Current market commentary
The month of September was driven by broad-based losses in almost all asset classes: triggered by once again higher government bond yields – especially in the US – global equity markets as well as corporate bonds and emerging market bonds closed strongly in the red. US 10-year government bond yields jumped 46bps in September and 78bps in the third quarter. A number of US economic data releases were again better than expected in September. The sharp rise in oil prices, hawkish comments from the Fed at the September meeting, market concerns about soaring US debt and strong government bond issuance did the rest. Most recently, however, the oil price gave back some of its gains. Diversification has hardly paid off so far this year. Only when interest rates stop rising (so strongly and quickly) should there be a recovery for many capital market segments.
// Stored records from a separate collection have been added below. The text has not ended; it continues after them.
/-- Line 0 of a frame begins: its panes are those of the last latch (R279, R291). -/
def frameBegin (n : Nat) (s : State) : State :=
  let s1 := s.each (List.range 8) (fun k s => let p := s.pane k; setPane k { p with cur := p.act, crc := none } s)
  { s1 with gal := { s1.gal with frame := n, begun := true, latched := false, aborted := false, retired := false
                                 fetched := 0 } }

/-- LATCH (R290): the latch of the frame in progress. -/
def execLatch (s : State) : Out :=
  let g := s.gal
  .next (if g.begun && !g.latched then
    galLatch g.frame (s.set Fd.GAL_LINE (max (s.get Fd.GAL_LINE) (s.get Fd.GAL_VTIM0_VACT - s.get Fd.GAL_LEAD)))
  else s)

/-- FRAME_RETIRE (R292): every fetch of the frame in progress has arrived; fetches run up to 8 lines ahead (R291). -/
def execFrameRetire (s : State) : Out :=
  let g := s.gal
  let vact := s.get Fd.GAL_VTIM0_VACT
  if !g.begun || g.retired then .next s
  else if g.aborted then .next (galRetire s)
  else if vact ≤ s.get Fd.GAL_LINE + 9 then .next (galRetire (fetchTo vact 4096 s))
  else .next s

/-- An underrun aborts the frame at a line (R294). -/
def galUnderrun (y : Nat) (s : State) : State :=
  let n := s.gal.frame
  let s1 := (s.set Fd.GAL_LINE (s.get Fd.GAL_VTIM0_VACT)).bump Fd.GAL_UNDERRUNS
  let s2 := { s1 with gal := { s1.gal with aborted := true } }
  let s3 := if s2.gal.latched then s2 else galLatch n s2
  s3.raise 0x0905 [.w4 n, .w4 y]

/-- A new frame begins where line 0 starts: the frame before it has latched and retired (R279, R301). -/
def newFrame (s : State) : State :=
  let g := s.gal
  if !g.begun then frameBegin g.frame s
  else
    let s1 := if g.latched then s else galLatch g.frame s
    let s2 := if g.retired then s1 else galRetire (if g.aborted then s1 else fetchTo (s1.get Fd.GAL_VTIM0_VACT) 4096 s1)
    if s2.on Fd.GAL_CTRL_EN then frameBegin ((g.frame + 1) % 2 ^ 32) s2 else s2

/-- LINE_START (R294): scan-out of active line y begins; `ready` says that its data has arrived. -/
def execLineStart (line : BitVec 12) (ready : Bool) (s : State) : Out :=
  let y := line.toNat
  if s.on Fd.GAL_STATUS_QUIESCENT || s.get Fd.GAL_VTIM0_VACT ≤ y then .next s
  else
    let s1 := if y = 0 then newFrame s else s
    if !s1.gal.begun || s1.gal.aborted || s1.on Fd.GAL_STATUS_QUIESCENT then .next s1
    else if !ready && (List.range 8).any (fun k => paneFetched s1 k y) && decide (s1.gal.fetched ≤ y) then
      .next (galUnderrun y s1)
    else
      let s2 := fetchTo (y + 1) 4096 (s1.set Fd.GAL_LINE y)
      let lines := fetchLine s2 y
      let px := (List.range (s2.get Fd.GAL_HTIM0_HACT)).map (pixelAt s2 lines)
      .next { s2 with gal := { s2.gal with scan := px } }

/-! ### The link (R297 to R299) -/

/-- Link training starts: the link is down until it ends. -/
def galTrain (s : State) : State :=
  let s1 := ((s.set Fd.GAL_STATUS_LINK_UP 0).set Fd.GAL_STATUS_TRAIN_FAIL 0).set Fd.GAL_STATUS_BW_SHORT 0
  { s1 with gal := { s1.gal with training := true } }

/-- GAL_ENABLE (R279, R299): EN changes to 1. -/
def galEnable (s : State) : State :=
  let s1 := ((s.set Fd.GAL_CTRL_EN 1).set Fd.GAL_STATUS_QUIESCENT 0).set Fd.GAL_LATCH_SEQ 0
  let s2 := galLatch 0 { s1 with gal := { s1.gal with frame := 0 } }
  let s3 := (s2.set Fd.GAL_RETIRE_SEQ 0).raiseIf (s2.on Fd.GAL_CTRL_RETIRE_EVT) 0x0909 [.w4 0]
  let s4 := { s3 with gal := { s3.gal with frame := 1, begun := false, latched := false, aborted := false, retired := false
                                           fetched := 0 } }
  if s4.on Fd.GAL_STATUS_HPD then galTrain s4 else s4

/-- GAL_ENABLE (R279). -/
def execGalEnable (s : State) : Out := .next (if s.on Fd.GAL_CTRL_EN then s else galEnable s)

/-- GAL_DISABLE (R301): the current frame runs out. -/
def galDisable (s : State) : State :=
  let s1 := s.set Fd.GAL_CTRL_EN 0
  if s1.gal.begun && s1.gal.retired then s1.set Fd.GAL_STATUS_QUIESCENT 1 else s1

/-- GAL_DISABLE (R301). -/
def execGalDisable (s : State) : Out := .next (if s.on Fd.GAL_CTRL_EN then galDisable s else s)

/-- Registers w of a block take the words of a byte list. -/
def putWords (off n : Nat) (bs : List Byte) (s : State) : State :=
  s.each (List.range n) (fun i s => s.wr (off + 4 * i) (fieldAt bs (4 * i) 4))

/-- HPD_CONNECT (R298): DPCD and EDID as the sink answers, and whether every AUX transaction completed. -/
def execHpdConnect (dpcd edid : List Byte) (aux : Bool) (s : State) : Out :=
  let s1 := (s.set Fd.GAL_STATUS_HPD 1).raise 0x0901
  let s2 := putWords 0xA0200 64 edid (putWords 0xA0100 4 dpcd s1)
  let header := edid.take 8 == [0x00, 0xFF, 0xFF, 0xFF, 0xFF, 0xFF, 0xFF, 0x00]
  let s3 := s2.set Fd.GAL_STATUS_EDID_VALID (b2n (aux && header))
  .next (if s3.on Fd.GAL_CTRL_EN then galTrain s3 else s3)

/-- HPD_UNPLUG (R298). -/
def execHpdUnplug (s : State) : Out :=
  if !s.on Fd.GAL_STATUS_HPD then .next s
  else
    let s1 := ((s.set Fd.GAL_STATUS_HPD 0).set Fd.GAL_STATUS_LINK_UP 0).raise 0x0902
    .next { s1 with gal := { s1.gal with training := false } }

/-- IRQ_HPD (R298): the link is trained again if the sink reports it lost. -/
def execIrqHpd (lost : Bool) (s : State) : Out :=
  .next (if s.on Fd.GAL_STATUS_HPD && lost then galTrain s else s)

/-- A write of 1 to RETRAIN (R299). -/
def galRetrain (s : State) : State := if s.on Fd.GAL_STATUS_HPD then galTrain s else s

/-- RETRAIN (R299). -/
def execRetrain (s : State) : Out := .next (galRetrain s)

/-- The rate of a code in kb/s (R297). -/
def dpRate (code : Nat) : Nat := [1620000, 2700000, 5400000, 8100000].getD code 0

/-- Whether lanes (coded) at a rate carry the timing (R297). -/
def dpCarries (s : State) (lanes rate : Nat) : Bool :=
  let bpc := [6, 8, 10].getD (s.get Fd.GAL_CTRL_BPC) 8
  decide (s.get Fd.GAL_PCLK_KHZ * 3 * bpc * 10 ≤ 2 ^ lanes * dpRate rate * 8)

/-- How one attempt of a training ended (R299). -/
inductive TrainCase where
  | ok (lanes rate : Nat)
  | failed
  | narrow
deriving DecidableEq, Repr

/-- The attempts of a training in order (R299), from a candidate: lanes coded 0 to 2 and the rate. A candidate that lacks the
bandwidth is skipped as the fallback that led to it goes on; `eq` says that it was the channel-equalisation one. `tried`
says that some candidate had the bandwidth. -/
def dpTry (s : State) (lanes0 rate0 : Nat) : Nat → List TrainStep → Bool → Bool → Nat → Nat → TrainCase
  | 0, _, _, tried, _, _ => if tried then .failed else .narrow
  | n + 1, rs, eq, tried, lanes, rate =>
    let none' : TrainCase := if tried then .failed else .narrow
    let crDown (rs : List TrainStep) (tried : Bool) : TrainCase :=
      if rate = 0 then (if tried then .failed else .narrow) else dpTry s lanes0 rate0 n rs false tried lanes0 (rate - 1)
    let eqDown (rs : List TrainStep) (tried : Bool) : TrainCase :=
      if rate = 0 then
        (if lanes = 0 then (if tried then .failed else .narrow) else dpTry s lanes0 rate0 n rs true tried (lanes - 1) rate0)
      else dpTry s lanes0 rate0 n rs true tried lanes (rate - 1)
    if !dpCarries s lanes rate then
      (if lanes = lanes0 && rate == rate0 && !tried then none' else if eq then eqDown rs tried else crDown rs tried)
    else match rs with
      | .crFail k :: rest =>
        if k.val = 0 then crDown rest true
        else dpTry s lanes0 rate0 n rest false true (min lanes (Nat.log2 k.val)) rate
      | .eqFail :: rest => eqDown rest true
      | .locked :: _ => .ok lanes rate
      | [] => .ok lanes rate

/-- LINK_TRAINING_END (R299): the sink's largest lane count and rate, coded as MAXLANES and MAXRATE, and how its attempts went;
an attempt beyond the list succeeds. -/
def execLinkTrainingEnd (sinkLanes : Fin 3) (sinkRate : Fin 4) (steps : List TrainStep) (s : State) : Out :=
  if !s.gal.training then .next s
  else
    let lanes := min sinkLanes.val (s.get Fd.GAL_CTRL_MAXLANES)
    let rate := min sinkRate.val (s.get Fd.GAL_CTRL_MAXRATE)
    let s0 := { s with gal := { s.gal with training := false } }
    match dpTry s lanes rate 64 steps false false lanes rate with
    | .ok n r =>
      .next ((((s0.set Fd.GAL_STATUS_LINK_UP 1).set Fd.GAL_STATUS_LANES n).set Fd.GAL_STATUS_RATE r).raise 0x0903 [.w4 n, .w4 r])
    | .failed => .next ((s0.set Fd.GAL_STATUS_TRAIN_FAIL 1).raise 0x0904 [.w4 1])
    | .narrow => .next ((s0.set Fd.GAL_STATUS_BW_SHORT 1).raise 0x0904 [.w4 2])

end Sys2Proof.Machine
end

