/-- Scrivener at a landing (R318, R320, R321): the journal, then a close, a start or changes of streams. -/
def scrLand (old : State) (l : Tick) (landed : List PendEntry) (s : State) : State :=
  let st := s.get Fd.SCR_STATUS_STATE
  let rec' := s.on Fd.SCR_CTRL_REC
  if st = 1 then
    let s1 := s.each landed (fun e s => logAppend l 1 (journalBody l e) s)
    if !rec' then scrClose l 0 s1
    else match s1.scr.closeReq with
      | some c => scrClose l c s1
      | none => streamsLand old l s1
  else if rec' && (s.sys.fresh || !old.on Fd.SCR_CTRL_REC) then
    let ports := usedPorts s
    let ready := !ports.isEmpty && ports.all (fun p => s.get (Fd.DRV_STATUS_STATE p) == 2)
    if st = 0 && ready && s.on Fd.SCR_CTRL_EN then recStart l (!anyAnalysis old) s else recRefuse s
  else s

/-- RECORDING_CLOSED (R320): once the last folio is written, Flush, the closed labels, event 0x0A06, IDLE. -/
def execRecordingClosed (s : State) : Out :=
  if s.get Fd.SCR_STATUS_STATE = 2 ∧ s.scr.folios = [] ∧ (s.scr.streams.all (fun e => e.2.isEmpty)) = true then
    let endSeq := s.scr.lseq - 1
    let flags := 1 + 2 * s.get Fd.SCR_STATUS_FRESH + 4 * b2n s.scr.loss
    let s1 := writeLabels endSeq flags { s with scr := { s.scr with flushed := s.scr.written, streams := [] } }
    let s2 := s1.raise 0x0A06 [.w4 s.scr.cause, .w8 (s.rd64 0xB0018), .w8 endSeq]
    .next ((s2.set Fd.SCR_STATUS_STATE 0).set Fd.SCR_STATUS_QUIESCENT 1)
  else .next s

/-! ### Drives (R328, R329) -/


/-- The drive at a port is set to FAILED (R329): a recording that uses it closes with cause 1. -/
def driveFail (p opcode status : Nat) (s : State) : State :=
  let s1 := ((s.set (Fd.DRV_STATUS_STATE p) 4).set (Fd.DRV_STATUS_REASON p) (Config.failReason p s.free).toNat).fresh
  let s2 := s1.raise 0x0A03 [.w4 p, .w4 opcode, .w4 status]
  if s2.get Fd.SCR_STATUS_STATE = 1 && s2.scr.used.contains p then
    { s2 with scr := { s2.scr with dead := p :: s2.scr.dead, closeReq := some 1 } }
  else if s2.get Fd.SCR_STATUS_STATE = 2 && s2.scr.used.contains p then
    { s2 with scr := { s2.scr with dead := p :: s2.scr.dead, cause := 1 } }
  else s2

/-- Whether a drive is in bring-up or in use. -/
def driveLive (s : State) (p : Nat) : Bool :=
  s.onBit Fd.SCR_CTRL_DRV_EN p && (s.get (Fd.DRV_STATUS_STATE p) == 1 || s.get (Fd.DRV_STATUS_STATE p) == 2)

/-- DRIVE_BRINGUP (R328): the link of an enabled port has trained with a width and a speed, and bring-up ends. -/
def driveBringUp (p width speed nlba : Nat) (vwc : Bool) (res : Nat) (s : State) : State :=
  if !(s.onBit Fd.SCR_CTRL_DRV_EN p && s.get (Fd.DRV_STATUS_STATE p) == 1) then s
  else
    let s1 := (s.set (Fd.DRV_STATUS_WIDTH p) width).set (Fd.DRV_SPEED p) speed
    if res != 0 then ((s1.set (Fd.DRV_STATUS_STATE p) 3).set (Fd.DRV_STATUS_REASON p) res).raise 0x0A02 [.w4 p, .w4 res]
    else
      let s2 := ((s1.set (Fd.DRV_STATUS_STATE p) 2).set (Fd.DRV_STATUS_VWC p) (b2n vwc)).wr64 (0xB040C + 0x40 * p) nlba
      s2.raise 0x0A01 [.w4 p, .w4 width, .w4 speed]

/-- DRIVE_BRINGUP (R328). -/
def execDriveBringup (port : Fin 4) (width : Fin 3) (speed : Fin 6) (nlba : Nat) (vwc : Bool) (reason : Fin 4)
    (s : State) : Out := .next (driveBringUp port.val width.val speed.val nlba vwc reason.val s)

/-- NVME_COMPLETION (R329): an error status has the command issued once more; a second one fails the drive. -/
def nvmeCompletion (p opcode status : Nat) (s : State) : State :=
  if !driveLive s p then s
  else
    let again := s.scr.retried.contains (p, opcode)
    let rest := s.scr.retried.filter (fun r => r != (p, opcode))
    if status = 0 then { s with scr := { s.scr with retried := rest } }
    else if again then driveFail p opcode status { s with scr := { s.scr with retried := rest } }
    else { s with scr := { s.scr with retried := (p, opcode) :: s.scr.retried } }

/-- NVME_COMPLETION (R329). -/
def execNvmeCompletion (port : Fin 4) (opcode : Byte) (status : BitVec 16) (s : State) : Out :=
  .next (nvmeCompletion port.val opcode.toNat status.toNat s)

/-- NVME_TIMEOUT (R329): a command has not completed within 2 s. -/
def execNvmeTimeout (port : Fin 4) (opcode : Byte) (s : State) : Out :=
  if driveLive s port.val then .next (driveFail port.val opcode.toNat 0xFFFF s) else .next s

/-- SMART_POLL (R328): the health log page of a drive has been read. -/
def execSmartPoll (port : Fin 4) (temp : BitVec 16) (crit : Byte) (s : State) : Out :=
  let p := port.val
  if s.get (Fd.DRV_STATUS_STATE p) != 2 then .next s
  else
    let s1 := (s.set (Fd.DRV_SMART_TEMP p) temp.toNat).set (Fd.DRV_SMART_CRIT p) crit.toNat
    .next (if crit = 0 then s1
      else (s1.set (Fd.DRV_STATUS_CRITWARN p) 1).raise 0x0A04 [.w4 p, .w4 crit.toNat])

/-- DRV_EN has been written (R328, R329): a port newly set starts its bring-up, a port cleared turns its drive off. -/
def drvEnWrite (old : Nat) (s : State) : State :=
  s.each (List.range 4) (fun p s =>
    let now := s.onBit Fd.SCR_CTRL_DRV_EN p
    if now && !bit old p then ((s.wr (0xB0404 + 0x40 * p) 1).wr64 (0xB040C + 0x40 * p) 0).wr (0xB0408 + 0x40 * p) 0
    else if !now && bit old p then (s.wr (0xB0404 + 0x40 * p) 0).wr (0xB0408 + 0x40 * p) 0
    else s)

/-- Scrivener's counters are cleared. -/
def scrCntClear (s : State) : State :=
  let s1 := (((s.set Fd.SCR_GAPS 0).set Fd.SCR_VFAIL 0).set Fd.SCR_PB_MISSING 0).set Fd.SCR_PB_STALLS 0
  s1.each (List.range 15) (fun n s => s.set (Fd.SS_DROPPED n) 0)

end Sys2Proof.Machine
end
The Q3 reporting season begins this week with the first business figures from US companies on Friday. Over the next two weeks, about 18% of the companies in the S&P 500, measured by market capitalisation, report. At the index level, Q3 earnings growth is expected to be 1.1% year-on-year – the first positive year-on-year result since Q3 2022. On the political front, the annual meeting of the IMF and World Bank (9-15 Oct) and the Swiss parliamentary elections (22 Oct) will take place. On Wednesday, US producer prices (Sep.) and German inflation data (Sep.) will be released. Thursday will see US inflation data (Sep.) and the weekly release of US jobless claims (12 Oct.). Friday will see the release of the University of Michigan Sentiment Indicator (Oct.) and Chinese inflation data (Sep.). The following week, US housing market data and Chinese GDP (Q3) are due.
Attractiveness of US equities has declined compared to bonds
- With the recent rise, the yield on 10-year US government bonds is about to exceed the earnings yield on US equities for the first time since 2002.
- If both values equalise, equity investors are left only with the hope of rising profits to compensate for the risk assumed. The equity risk premium appears very low.
- Bonds have gained significantly in relative attractiveness, especially as the rise in yields has been driven by higher real interest rates rather than rising inflation expectations.